FEELING REMARKABLY BETTER! YAY! FINALLY! THANK YOU ALL FOR YOUR WELL-WISHES AND SUGGESTED REMEDIES.
Month: July 2004
Still Swooning
Gary is the best nurse I could possibly wish for. He lugged the TV into the bedroom so I could watch DVDs (I watched FIVE movies Friday while he was at work — what else could I do?), picked up scrips and vitamins, cleaned stuff, came with me to the doctor’s yesterday, made Mexican chicken soup according to my exacting (and delicious) instructions, and sponged me off with a cool washcloth when I was just too uncomfortable. I guess nursing comes under the rubric of “to husband”, if you think about it.
So much gratitude…
Sick now for over a week. Coughing. Fever. Headache.
For many days, a rollercoaster fever that would go up to 102.5 then roll down a bit. It’s been more or less normal for a couple of days although at the moment it’s 99 point something.
It seems not to be a bacterial infection, my CBC count is normal, other symptoms and lacks of symptoms and doctor checks tell me it’s not pneumonia.
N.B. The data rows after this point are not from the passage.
-- ==== Sys2Proof/Machine/EisCheck.lean ====
section
/-! DEFINITION. Record rates and engine load of an impedance plan (09_impedance.md R259, R262, R281). -/

namespace Sys2Proof.Machine

/-- Slots in force that a plan holds. -/
def planInForce (d : Dev) (p : Nat) : List (Nat × Slot) :=
  (List.range 16).filterMap (fun i => match slotAt d i with
    | some x => if x.plan = p then some (i, x) else none
    | none => none)

/-- Slots of a plan: those of its pending switch, else those in force (R117, R449). -/
def planTable (d : Dev) (p : Nat) : List (Nat × Slot) :=
  match d.tb.loads.find? (fun (l : PlanLoad) => l.plan == p) with
  | some l => l.slots
  | none => planInForce d p

/-- The plan that holds streams: in force, else waiting (R137). -/
def holdingPlan (d : Dev) : Option EisPlan :=
  match d.eis.next with
  | some (some p) => some p
  | _ => d.eis.plan

/-- f_ext in Hz at an increment (04_phase_timebase.md R91). -/
def extHz (inc : Nat) : Rat := (inc : Rat) * 384000000 / 2 ^ 48

/-- CK_MOD in Hz (R110). -/
def modHz (d : Dev) : Rat := if d.tb.pllmLock then (d.tb.mult : Rat) * extHz d.tb.inc else 8000000

/-- The slots loaded: those of a pending switch in place of its plan's slots in force (04_phase_timebase.md R117). -/
def loadedSlots (d : Dev) : List Slot := [0, 1, 2, 3].flatMap (fun p => (planTable d p).map (fun e => e.2))

/-- Enabled CONVERT slots that name channel c. -/
def slotsNaming (l : List Slot) (c : Nat) : List Slot :=
  l.filter (fun s => s.en && s.action == 1 && s.arg.getLsbD c)

/-- Instants, in units of 2^-32 period within one repeat of n periods, at which slots a and b transit together (R113). -/
def jointInstants (n : Nat) (a b : Slot) : List Nat :=
  if a.phase = b.phase then
    ((List.range (n / a.div)).map (fun j => a.offset + j * a.div)).filterMap
      (fun k => if k % b.div = b.offset then some (k * 2 ^ 32 + a.phase.toNat) else none)
  else []

/-- The longest interval between successive instants of a repeat of n periods, the first of the next one included. -/
def longestGap (n : Nat) (l : List Nat) : Nat :=
  match l with
  | [] => 0
  | a :: t =>
    ((l.zip (t ++ [n * 2 ^ 32 + a])).map (fun e => e.2 - e.1)).foldl max 0

/-- f_rec of cell n with the slots (R259). -/
def recRate (d : Dev) (l : List Slot) (shunt : Bool) (n : Nat) : Rat :=
  if d.conv.mode = 1 then modHz d / (decR d.conv.dec : Nat)
  else
    -- a DARK slot repeats with its CONVERT slot
    let rep := ((l.filter (fun s => s.action != 3)).map (fun s => s.div)).foldl Nat.lcm 1
    let own := slotsNaming l (n - 1)
    let ts := if shunt then own.flatMap (fun a => (slotsNaming l 24).flatMap (fun b => jointInstants rep a b))
              else own.flatMap (fun a => jointInstants rep a a)
    let g := longestGap rep ((ts.mergeSort (· ≤ ·)).dedup)
    if g = 0 then 0 else extHz d.tb.inc * 2 ^ 32 / g

/-- Reference currents of a plan as its load counts them (R281). -/
def refCount (p : EisPlan) : Nat :=
  match p.source with
  | 1 => 1
  | 2 => mcount p.banks + b2n ((planCells p).any (fun n => !mbit p.banks (bankOf n - 1)))
  | _ => (planCells p).length

/-- Load of a plan in CK_CORE cycles per second (R281). -/
def planLoad (d : Dev) (l : List Slot) (p : EisPlan) : Rat :=
  let cells := planCells p
  let f := (cells.map (recRate d l (usesShunt d p))).foldl max 0
  f * ((planFreqs p * (cells.length + refCount p) * 200 : Nat) : Rat) +
    ((cells.length * planFreqs p : Nat) : Rat) * extHz d.tb.inc / max 1 p.win * 25000

/-- Engine budget of a plan at an operating point (R281). -/
def planBudget (d : Dev) (o : OpPoint) : Rat := ((d.part.engines - 1 : Nat) : Rat) * coreHz o / 2

/-- EIS_LOAD: the load in units of 0.1 M cycles per second, rounded to nearest (R281). -/
def loadCode (d : Dev) (l : List Slot) (p : EisPlan) : Nat := (rround (planLoad d l p / 100000)).toNat

/-- EIS_LOAD (R281). -/
def loadNow (d : Dev) : Nat := d.eis.plan.elim 0 (loadCode d (loadedSlots d))

/-- The plan that holds streams would exceed its budget at the operating point (R262). -/
def overBudget (d : Dev) (o : OpPoint) : Bool :=
  match holdingPlan d with
  | some p => decide (planBudget d o < planLoad d (loadedSlots d) p)
  | none => false

end Sys2Proof.Machine
end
But still, two days ago, my doctor gave me an antibiotic. After I took it two things happened: 1) My fever went down (but I suspect that is a coincidence), and 2) I started having intense hallucinations and dreams while sleeping or falling to sleep.
Just the worse kinds of frenetic cartoons: four rotating columns composed of coyote heads braiding upwards in groups of three. a giant egghead (resembling an Indonesian mask) with huge bugeyes and mustachios, fire coming out of his ears, something my mind decided was “landfill” pouring out of his mouth. and these images endless. I tried to write some down but couldn’t keep it up as it’s tiring and I’m still weak, having tossed and turned and fretted and sweated so much…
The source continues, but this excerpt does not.